Several members of the McIntosh County Shouters break away and form another group, citing disagreements over how the group is managed, among other reasons.

The Sapelo Island Cultural and Revitalization Society, Inc., is founded by island descendants. The organization's mission: to promote land retention, economic development and cultural and historical preservation in the last intact island-based Geechee community in Georgia. 

1994
The Georgia Sea Island Singers performed at the 1994 Olympic Games in Lillehammer, Norway.
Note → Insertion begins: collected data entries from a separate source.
-- ==== Sys2Proof/Machine/CodeObj.lean ====
section
/-! DEFINITION. CodeObj.lean: what the command processor reads for a command: descriptors, code objects with the checks of
Table 4.20, binding tables and texture descriptors (04 R173-R176; 08 R302; 12 R428, R429; 16 R546). -/
namespace Sys2Proof.Machine

/-! ### Reads of the command processor -/

/-- What a command's read at its acceptance gives (R546, Table 14.5). -/
inductive Rd (α : Type) where
  | ok (a : α)
  | fail (st : Status) (ofs : Nat)
  | stall
  deriving DecidableEq, Repr

/-- The command on whose behalf a read is made: its number, context and queue. -/
structure Who where
  c : Nat
  ctx : Nat
  q : Nat
  deriving DecidableEq, Repr

def Who.rq (w : Who) : Rq := { who := some (.cmd w.c), queue := some w.q }

/-- Read bytes for a command: poison fails it with 0x0506. -/
def Who.read (w : Who) (va n : Nat) (k : Access) (s : State) : Rd (List Byte) × State :=
  match readVa w.ctx va n k w.rq s with
  | (bs, .ok, s) => (if anyPoison bs then .fail St.poisonPacket 0 else .ok (dataOf bs), s)
  | (_, .fail st, s) => (.fail st 0, s)
  | (_, .stall, s) => (.stall, s)

/-- Read on: the `n` bytes at `va`, of which the first, `h`, have been read; no byte is read twice. -/
def Who.readOn (w : Who) (va n : Nat) (h : List Byte) (k : Access) (s : State) : Rd (List Byte) × State :=
  match w.read (va + h.length) (n - h.length) k s with
  | (.ok bs, s) => (.ok (h ++ bs), s)
  | r => r

/-- How a command's start ends: it has run, goes on, waits for a fault's answer or for its turn. -/
inductive Go where
  | ended (st : Status)
  | running
  | blocked
  deriving DecidableEq, Repr

/-- Go on with what a read gave. -/
def Rd.run {α : Type} (r : Rd α × State) (f : α → State → Go × State) : Go × State :=
  match r with
  | (.ok a, s) => f a s
  | (.fail st _, s) => (.ended st, s)
  | (.stall, s) => (.blocked, s)

/-! ### Code objects (Tables 4.17-4.20) -/

/-- Base words of TEXT with their offsets and extension words (R135); an extension that is missing reads none. -/
def scanText : Nat → List W64 → List (Nat × W64 × Option W64)
  | _, [] => []
  | o, [w] => [(o, w, if iExt w then none else some 0)]
  | o, w :: e :: r => if iExt w then (o, w, some e) :: scanText (o + 16) r else (o, w, some 0) :: scanText (o + 8) (e :: r)

/-- Base-word offsets that a control instruction names (Table 4.12). -/
def ctrlTargets (o : Nat) (w : W64) (ext : W64) : List Int :=
  if iCls w ≠ 0 then [] else
  match iOp w with
  | 1 => [(o : Int) + 8 * iOfs w]
  | 2 => [(o : Int) + 8 * iOfs w, (o : Int) + 8 * sextNat 24 (fld ext 23 0)]
  | 5 => [(o : Int) + 8 * iOfs w]
  | _ => []

structure Sect where
  ty : Nat
  ofs : Nat
  size : Nat
  at' : Nat
  deriving DecidableEq, Repr

def sections (bs : List Byte) (n : Nat) : List Sect :=
  (List.range n).map fun i => { ty := leAt bs (64 + 16 * i) 4, ofs := leAt bs (68 + 16 * i) 4, size := leAt bs (72 + 16 * i) 4, at' := 64 + 16 * i }

def sectOf (l : List Sect) (ty : Nat) (bs : List Byte) : List Byte :=
  match l.find? (·.ty == ty) with | some x => sliceB bs x.ofs x.size | none => []
def sectCount (l : List Sect) (ty : Nat) : Nat := (l.filter (·.ty == ty)).length
def sectStart (l : List Sect) (ty : Nat) : Nat := match l.find? (·.ty == ty) with | some x => x.ofs | none => 0

/-- A header that breaks Table 4.17: the offset of the first failing field. -/
def headerBad (bs : List Byte) : Option Nat :=
  let z (o n : Nat) := leAt bs o n != 0
  if leAt bs 0 4 ≠ 0x4F434B45 then some 0
  else if leAt bs 4 2 ≠ 2 then some 4
  else if 4 ≤ leAt bs 6 2 then some 6
  else if leAt bs 8 2 = 0 ∨ 8 < leAt bs 8 2 then some 8
  else if leAt bs 10 1 = 0 then some 10
  else if z 11 1 then some 11
  else if z 0x16 2 then some 0x16
  else if leAt bs 0x18 4 < 64 + 16 * leAt bs 8 2 then some 0x18
  else if z 0x1C 36 then some 0x1C
  else none

/-- The first field of a section table entry that breaks Table 4.18, by its offset in the object. -/
def sectBad (bs : List Byte) (size : Nat) (l : List Sect) (x : Sect) : Option Nat :=
  let again := (l.filter (·.ty == x.ty)).head?.any (·.at' != x.at')
  let once := decide (1 ≤ x.ty) && decide (x.ty ≤ 4)
  let sizeBad := match x.ty with
    | 1 => decide (1048576 < x.size) || x.size % 8 != 0
    | 2 => decide (65536 < x.size)
    | 3 => x.size % 8 != 0 || decide (512 < x.size)
    | 4 => x.size % 8 != 0
    | _ => false
  if decide (x.ty = 0) || decide (5 < x.ty) || (once && again) then some x.at'
  else if x.ofs % 8 != 0 || decide (size < x.ofs) then some (x.at' + 4)
  else if sizeBad || decide (size < x.ofs + x.size) then some (x.at' + 8)
  else if leAt bs (x.at' + 12) 4 != 0 then some (x.at' + 12)
  else none

/-- BIND entries as (slot, kind). -/
def bindEntries (bs : List Byte) : List (Nat × Nat) := (List.range (bs.length / 8)).map fun i => (leAt bs (8 * i) 1, leAt bs (8 * i + 1) 1)

/-- The first BIND field that breaks Table 4.19, by its offset in the section: SLOT, KIND, reserved. -/
def bindBad (bs : List Byte) : Option Nat :=
  let es := bindEntries bs
  (List.range es.length).findSome? fun i =>
    let e := es.getD i (0, 0)
    if decide (63 < e.1) || (es.take i).any (·.1 == e.1) then some (8 * i)
    else if (e.2 != 1 && e.2 != 2) || (e.2 == 1 && decide (14 ≤ ((es.take i).filter (·.2 == 1)).length)) then some (8 * i + 1)
    else if leAt bs (8 * i + 2) 6 != 0 then some (8 * i + 2)
    else none

/-- Slots of a kind in ascending order (R173). -/
def slotsOf (es : List (Nat × Nat)) (kind : Nat) : List Nat := (List.range 64).filter fun s => es.any fun e => e.1 == s && e.2 == kind

/-- The value a relocation writes: bank 2 + i or descriptor index i (R173). -/
def relocVal (es : List (Nat × Nat)) (ty slot : Nat) : Option Nat :=
  let l := slotsOf es ty
  match (List.range l.length).find? fun i => l.getD i 64 == slot with
  | some i => some (if ty = 1 then 2 + i else i)
  | none => none

/-- Does the base word at a RELOC entry's OFFSET hold the field that the entry patches, with zero in it? -/
def relocHolds (ty : Nat) (w : W64) : Bool :=
  if ty = 1 then iCls w == 6 && iOp w == 2 && fld w 29 26 == 0 else iCls w == 7 && iSb w == 0

/-- The first RELOC field that breaks Table 4.19, by its offset in the section: OFFSET, TYPE, SLOT, reserved. -/
def relocBad (bs : List Byte) (es : List (Nat × Nat)) (ws : List (Nat × W64 × Option W64)) : Option Nat :=
  (List.range (bs.length / 8)).findSome? fun i =>
    let ty := leAt bs (8 * i + 4) 1
    let w := ws.find? (·.1 == leAt bs (8 * i) 4)
    if w.isNone || (decide (1 ≤ ty) && decide (ty ≤ 2) && !(w.any fun x => relocHolds ty x.2.1)) then some (8 * i)
    else if ty != 1 && ty != 2 then some (8 * i + 4)
    else if (relocVal es ty (leAt bs (8 * i + 5) 1)).isNone then some (8 * i + 5)
    else if leAt bs (8 * i + 6) 2 != 0 then some (8 * i + 6)
    else none

/-- TEXT with its relocations applied. -/
def relocate (bs : List Byte) (es : List (Nat × Nat)) (text : List W64) : List W64 :=
  (List.range (bs.length / 8)).foldl (fun t i =>
    let k := leAt bs (8 * i) 4 / 8
    let ty := leAt bs (8 * i + 4) 1
    let v := (relocVal es ty (leAt bs (8 * i + 5) 1)).getD 0
    t.set k (if ty = 1 then setFld (t.getD k 0) 29 26 v else setFld (t.getD k 0) 41 34 v)) text

/-- The first item that fails the encoding checks of Table 4.20: a base word of TEXT, which starts at `t0` (its encoding, its targets and HIT
together), then ENTRY (DEDUCED, unsafe, log 26). -/
def encodingBad (t0 nv entry : Nat) (strand : Bool) (ws : List (Nat × W64 × Option W64)) : Option Nat :=
  let base (o : Int) : Bool := ws.any fun x => (x.1 : Int) == o
  match ws.find? (fun x => match x.2.2 with
    | none => true
    | some e => !(wordOk nv x.2.1 e) || !((ctrlTargets x.1 x.2.1 e).all base) || (iCls x.2.1 == 0xD && !strand)) with
  | some x => some (t0 + x.1)
  | none => if base entry then none else some 0x10

/-- Validate a code object as read (R176): the object, or the status and the offset of the first failing item; encoding checks come after all
form checks, LMSIZE and CBSIZE last, and an object without TEXT reports NSECT (DEDUCED, unsafe, log 26). `cb`: inline
constant bytes of the packet; `lm`: LM allocation of the launch, if it has one; `need`: FLAGS bits that the use requires
(1 STRAND, 2 TILE), whose absence has status `needSt`. -/
def parseCode (bs : List Byte) (cb : Nat) (lm : Option Nat) : Except (Status × Nat) Code :=
  let fmt (o : Nat) : Except (Status × Nat) Code := .error (0x0118, o)
  match headerBad bs with
  | some o => fmt o
  | none =>
    let size := leAt bs 0x18 4
    let l := sections bs (leAt bs 8 2)
    match l.findSome? (sectBad bs size l) with
    | some o => fmt o
    | none =>
      if sectCount l 1 ≠ 1 then fmt 8 else
      let bb := sectOf l 3 bs
      match bindBad bb with
      | some o => fmt (sectStart l 3 + o)
      | none =>
        let es := bindEntries bb
        let rb := sectOf l 4 bs
        let text := bytesW64 (sectOf l 1 bs)
        let ws := scanText 0 text
        match relocBad rb es ws with
        | some o => fmt (sectStart l 4 + o)
        | none =>
          let flags := leAt bs 6 2
          match encodingBad (sectStart l 1) (leAt bs 10 1) (leAt bs 0x10 4) (flags.testBit 0) ws with
          | some o => .error (0x0119, o)
          | none =>
            let lms := leAt bs 12 4
            if decide (lmBytes < lms) || lm.any (fun n => decide (n < lms)) then .error (0x011A, 12)
            else if cb < leAt bs 0x14 2 then .error (0x011A, 0x14)
            else .ok { id := 0, strand := flags.testBit 0, tile := flags.testBit 1, vregs := leAt bs 10 1, lmSize := lms, entry := leAt bs 0x10 4
                       cbSize := leAt bs 0x14 2, text := relocate rb es text, const := sectOf l 2 bs, binds := es }

/-- Read and validate the code object at `va` (R174, R481). -/
def Who.code (w : Who) (va cb : Nat) (lm : Option Nat) (s : State) : Rd Code × State :=
  match w.read va 64 .exec s with
  | (.ok h, s) =>
    (match headerBad h with
     | some o => (.fail 0x0118 o, s)
     | none =>
       match w.readOn va (leAt h 0x18 4) h .exec s with
       | (.ok bs, s) =>
         (match parseCode bs cb lm with
          | .ok c => (.ok c, s)
          | .error (st, o) => (.fail st o, s))
       | (.fail st o, s) => (.fail st o, s)
       | (.stall, s) => (.stall, s))
  | (.fail st o, s) => (.fail st o, s)
  | (.stall, s) => (.stall, s)

/-- Install a code object; its number. -/
def install (c : Code) (s : State) : Nat × State :=
  let i := s.ex.nextCode
  (i, updEx (fun e => { e with nextCode := i + 1, codes := e.codes ++ [{ c with id := i }] }) s)

/-! ### Textures (Tables 8.3, 8.10) -/

def fmtColour (f : Nat) : Bool := decide (1 ≤ f) && decide (f ≤ 8)
def fmtCompressible (f : Nat) : Bool := f == 1 || f == 2 || f == 3 || f == 8

/-- Does a texture descriptor keep Table 8.10? -/
def texDescOk (d : List Byte) : Bool :=
  let fmt := leAt d 0x20 1
  let comp := leAt d 8 8 != 0
  let w := leAt d 0x1C 2
  let pitch := leAt d 0x18 4
  let lv := leAt d 0x21 1
  leAt d 0 8 % 256 == 0 && decide (1 ≤ fmt) && decide (fmt ≤ 9) && decide (1 ≤ w) && decide (w ≤ 8192) && decide (1 ≤ leAt d 0x1E 2) && decide (leAt d 0x1E 2 ≤ 8192) &&
  (if comp then pitch == 0 && fmtCompressible fmt && lv == 1
   else pitch % 64 == 0 && decide (w * formatBytes fmt ≤ pitch)) &&
  decide (1 ≤ lv) && decide (lv ≤ 14) && leAt d 0x22 1 % 4 ≤ 1 && leAt d 0x22 1 / 4 % 4 ≤ 2 && leAt d 0x22 1 / 16 == 0 && leAt d 0x23 1 / 16 == 0 &&
  decide (1 ≤ leAt d 0x24 2) && decide (leAt d 0x24 2 ≤ 2048) && leAt d 0x26 10 == 0

/-! ### Models as references (07 R245, R251) -/

/-- May context `c` refer to model `m`? 0x0131 unless RESIDENT, 0x0132 unless its own or SHARED in its partition. -/
def modelRef (s : State) (c m : Nat) : Option Status :=
  let x := tabD s.ob.models m {}
  if x.state ≠ .resident then some 0x0131
  else if x.ctx.val = c && !x.orphan then none
  else if x.shared ∧ x.part = (ctxOf s c).part then none
  else some 0x0132

def modelParam (x : Model) : Nat := if x.hasParam then x.wbase.toNat + x.paramOfs.toNat else 0

/-! ### Binding tables (Table 12.5, R428) -/

/-- What a binding table binds: CBUF banks (address, size, bytes of a MODEL binding), texture descriptors, models. -/
structure Bound where
  banks : List (Nat × Nat × List Byte) := []
  texs : List (List Byte) := []
  models : List (Fin 1024) := []
  deriving DecidableEq, Repr

/-- Bind the entries in ascending SLOT order; `t` holds the table's entries not yet taken. -/
def bindAll (w : Who) : List (Nat × Nat) → List Byte → Bound → State → Rd Bound × State
  | [], _, b, s => (.ok b, s)
  | (_, kind) :: r, t, b, s =>
    let k := leAt t 0 1
    let m := leAt t 2 2
    let size := leAt t 4 4
    let addr := leAt t 8 8
    let t' := t.drop 16
    if leAt t 1 1 ≠ 0 then (.fail St.binding 0, s)
    else if k = 1 ∧ kind = 1 ∧ m = 0 ∧ 1 ≤ size ∧ size ≤ 65536 then
      bindAll w r t' { b with banks := b.banks ++ [(addr, size, [])] } s
    else if k = 3 ∧ kind = 1 ∧ size = 0 ∧ addr = 0 ∧ m < 1024 then
      match modelRef s w.ctx m with
      | some st => (.fail st 0, s)
      | none =>
        let x := tabD s.ob.models m {}
        bindAll w r t' { b with banks := b.banks ++ [(0, 16, leBytes 8 x.wbase.toNat ++ leBytes 8 (x.wbase.toNat + x.paramOfs.toNat))]
                                models := b.models ++ [fin' 1023 m] } s
    else if k = 2 ∧ kind = 2 ∧ m = 0 ∧ size = 0 then
      match w.read addr 64 .load s with
      | (.ok d, s) => if texDescOk d then bindAll w r t' { b with texs := b.texs ++ [d] } s else (.fail 0x0142 0, s)
      | (.fail st o, s) => (.fail st o, s)
      | (.stall, s) => (.stall, s)
    else (.fail St.binding 0, s)

/-- BIND entries of a code object in ascending slot order. -/
def bindOrder (c : Code) : List (Nat × Nat) :=
  (List.range 64).filterMap fun s => c.binds.find? (·.1 == s)

/-- Read and check a binding table (R428); the command references the models that it names (07 R250). -/
def Who.bind (w : Who) (c : Code) (cnt va : Nat) (s : State) : Rd Bound × State :=
  if cnt ≠ c.binds.length then (.fail St.binding 0, s)
  else if cnt = 0 then (.ok {}, s)
  else if va % 16 ≠ 0 then (.fail St.paramRange 0, s)
  else match w.read va (16 * cnt) .load s with
    | (.ok t, s) =>
      (match bindAll w (bindOrder c) t {} s with
       | (.ok b, s) => (.ok b, updCmd w.c (fun y => { y with models := y.models ++ b.models.filter (fun m => !y.models.contains m) }) s)
       | x => x)
    | (.fail st o, s) => (.fail st o, s)
    | (.stall, s) => (.stall, s)

end Sys2Proof.Machine
end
The McIntosh County Shouters perform at Atlanta's Black Arts Festival in Piedmont Park.

1997
Anthropologist Joseph Opala researches Amelia Dawley's Mende funeral song first recorded in 1933 by Lorenzo Dow Turner in Harris Neck, Georgia. Opala and his colleagues find the village in Sierra Leone where the song is still sung, and takes the Georgia family to Africa. The remarkable family reunion is chronicled in the documentary, The Language You Cry In, released in 1998.

1998
Rounder Records' Alan Lomax Collection releases volumes 12 and 13, titled Georgia Sea Islands: Biblical Songs and Spirituals and Earliest Times: Georgia Sea Island Songs for Everyday Living.

Shout Because You're Free: The African American Ring Shout Tradition in Coastal Georgia, by Art Rosenbaum, is published by University of Georgia Press.

2001
Rounder Records releases Bessie Jones’ Put Your Hand on Your Hip, and Let Your Backbone Slip.



2004
The Georgia Sea Island Singers performed at the G8 Summit on Sea Island, Georgia.

2006
Doug Quimby of the Georgia Sea Island Singers dies on August 1, 2006.

The U.S. Congress designated the Gullah/Geechee Cultural Heritage Corridor, as the coastal region extending from Wilmington, North Carolina, to Jacksonville, Florida.